/-- Write bytes of HBM4E where tables lie, each record apart. -/
def State.putTables (s : State) (a : Nat) (bs : List Byte) : Nat → State
  | 0 => s
  | n + 1 =>
    if bs.isEmpty then s
    else
      let k := min bs.length (8 - a % 8)
      let f := a - frameTableBase
      let b := a - s.bufBase
      let s1 := if s.bufBase ≤ a && a < s.bufBase + 2 ^ 26 then
          let m := min bs.length (64 - a % 64)
          (s.putEntry (b / 64) (b % 64) (bs.take m), m)
        else if frameTableBase ≤ a && a < bufTableBase then (s.putRecord (recordFrame (f / 8)) (f % 8) (bs.take k), k)
        else (s.putMem a (bs.take k), k)
      s1.1.putTables (a + s1.2) (bs.drop s1.2) n

/-- Bytes of device memory of either tier. -/
def State.devBytes (s : State) (a n : Nat) : List Byte :=
  if tierOf a ≠ 0 then Memory.bytes s.hostMem (cxlAddr a) n
  else if s.meetsTable a n then (List.range n).map (fun j => (s.tableByte (a + j)).getD (Memory.get s.mem (a + j)))
  else Memory.bytes s.mem a n

/-- Write bytes of device memory of either tier. -/
def State.putDev (s : State) (a : Nat) (bs : List Byte) : State :=
  if tierOf a ≠ 0 then { s with hostMem := Memory.store s.hostMem (cxlAddr a) bs }
  else if s.meetsTable a bs.length then s.putTables a bs bs.length
  else s.putMem a bs

/-- The active row-map copy's word for a row (R213). -/
def State.rowWord (s : State) (e : Entry) (copy row : Nat) : Nat := s.memNat (e.rmap + 16384 * copy + 4 * row) 4

/-- A logical offset through the row map (R213). -/
def State.mapped (s : State) (e : Entry) (off : Nat) : Nat :=
  let row := off / 2 ^ e.rshift
  let r := if row ≤ e.rmlen then s.rowWord e e.rmsel row else row
  r * 2 ^ e.rshift + off % 2 ^ e.rshift

/-- The die of the row-map word that maps an offset (R8, R342). -/
def State.mapDie (e : Entry) (off : Nat) : Option Nat :=
  let row := off / 2 ^ e.rshift
  if row ≤ e.rmlen then some (Config.lineDie ((e.rmap + 16384 * e.rmsel + 4 * row) / 256) % 8) else none

/-- A column word that reads with an uncorrectable error lies under the bytes (R238). -/
def State.poisoned (s : State) (a z : Nat) : Bool := s.poison.any (fun c => a / 32 ≤ c && c ≤ (a + z - 1) / 32)

/-- Line in transit of a buffer (R227). -/
def State.inTransit (s : State) (buf line : Nat) : Bool := s.transit.contains buf && (s.entry buf).milestone == line

/- ### The checks (R207, R208) -/

/-- A frame comes to a context from another owner, or from before a warm reset: it reads zeros there (R206, R392). -/
def State.changesHands (s : State) (ctx k : Nat) : Bool :=
  let r := s.frame k
  !((frameOwner r = ctx && !s.retained.contains k) || framePinned r) && !(frameOwner r = 0 && !s.retained.contains k)

/-- What a request asks for. -/
structure Req where
  ctx : Nat
  h : Word
  off : Int
  z : Nat
  align : Nat
  /-- The right the entry must give, and the kinds it may have. -/
  right : Entry → Bool
  kind : Nat → Bool
  useMap : Bool
  reads : Bool
  /-- Of a VERSIONED buffer too the descriptor must be PRESENT (R207, R311). -/
  mapped : Bool := true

########################################

Task to carry out: Copy out only the lines of the records above from the one with "(R206, R392). -/" through the one with "may have. -/", exactly as they stand, both included.

Answer to this task:
/-- A frame comes to a context from another owner, or from before a warm reset: it reads zeros there (R206, R392). -/
def State.changesHands (s : State) (ctx k : Nat) : Bool :=
  let r := s.frame k
  !((frameOwner r = ctx && !s.retained.contains k) || framePinned r) && !(frameOwner r = 0 && !s.retained.contains k)

/-- What a request asks for. -/
structure Req where
  ctx : Nat
  h : Word
  off : Int
  z : Nat
  align : Nat
  /-- The right the entry must give, and the kinds it may have. -/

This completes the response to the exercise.